(Task directions) Find and copy every line in the records that includes the string "List".

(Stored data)

/-- REMAP_INSTALL: the entry of the next generation is installed; at most two are live (R331, R332). -/
def execRemapInstall (ctx rank field module : Nat) (s : State) : Host.Outcome State Fault Refusal :=
  .next (if fields ≤ field ∨ modules ≤ module ∨ 32768 ≤ rank then s else (s.reached ctx rank false).mapCtx ctx fun c =>
    let l := match Tab.get [] c.remap rank with
      | [] => if rank = c.rank then [(⟨s.fabric.me.1, s.fabric.me.2, 0, 0, true⟩ : Remap)] else []
      | l => l
    match l with
    | [] => { c with remap := Tab.put rank [⟨field, module, 0, s.nextId, true⟩] c.remap }
    | [e] => { c with remap := Tab.put rank [e, ⟨field, module, (e.gen + 1) % 65536, s.nextId, false⟩] c.remap }
    | _ => c)

/-- Has an image of a context left through the export gate? -/
def State.exported (s : State) (ctx i : Nat) : Bool := s.trust.exports.any fun e => e.1 == (ctx, some i)

/-- Has the state of a rank of a context left this module (R68, R332): are its crews gone, or saved in images that went through
the export gate? -/
def State.rankLeft (s : State) (ctx : Nat) : Bool :=
  s.crews.all fun e => e.2.ctx != ctx || e.2.state == .exited || (e.2.image.any fun i => s.exported ctx i)

/-- REMAP_DRAIN: once the rank's state has left the old module, what is still under the old generation is nacked there and sent
again under the new one (R332). -/
def execRemapDrain (ctx rank : Nat) (s : State) : Host.Outcome State Fault Refusal :=
  .next (match Tab.lookup ctx s.ctxs with
    | none => s
    | some c =>
      match Tab.get [] c.remap rank with
      | [e, f] =>
        if (e.field, e.module) == s.fabric.me && rank == c.rank && !s.rankLeft ctx then s
        else (s.reached ctx rank true).mapCtx ctx fun c => { c with remap := Tab.put rank [e, { f with drained := true }] c.remap }
      | _ => s)

/-- REMAP_RETIRE: nothing is outstanding under the old generation, and its entry is removed (R332). -/
def execRemapRetire (ctx rank : Nat) (s : State) : Host.Outcome State Fault Refusal :=
  .next (s.mapCtx ctx fun c =>
    match Tab.get [] c.remap rank with
    | [_, f] => if f.drained && !s.outstanding ctx rank f.since then { c with remap := Tab.put rank [f] c.remap } else c
    | _ => c)

/-! ## Groups (R321) -/

/-- The members of a group, ascending. -/
def groupMembers (g : GroupSetting) : List Nat :=
  ((List.range 512).filter fun i => g.mask.getLsbD i).map (g.base + ·)

/-- A group that no entry describes. -/
def noGroup : GroupSetting := ⟨false, 0, 0, 0, 0⟩

def State.group (s : State) (n : Nat) : GroupSetting := Tab.get noGroup s.fabric.groups n

/-- An entry as debug and snapshot reads see it (R321): q0, and the eight words of MASK. -/
def groupWords (g : GroupSetting) : List DWord :=
  BitVec.ofNat 64 (g.valid.toNat * 2 ^ 63 + g.base * 2 ^ 42 + (popCount g.mask) * 2 ^ 32 + g.gen * 2 ^ 16 + g.ctx) ::
    (List.range 8).map fun i => g.mask.extractLsb' (64 * i) 64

(Solution to this task)
def groupMembers (g : GroupSetting) : List Nat :=
  ((List.range 512).filter fun i => g.mask.getLsbD i).map (g.base + ·)
def groupWords (g : GroupSetting) : List DWord :=
    (List.range 8).map fun i => g.mask.extractLsb' (64 * i) 64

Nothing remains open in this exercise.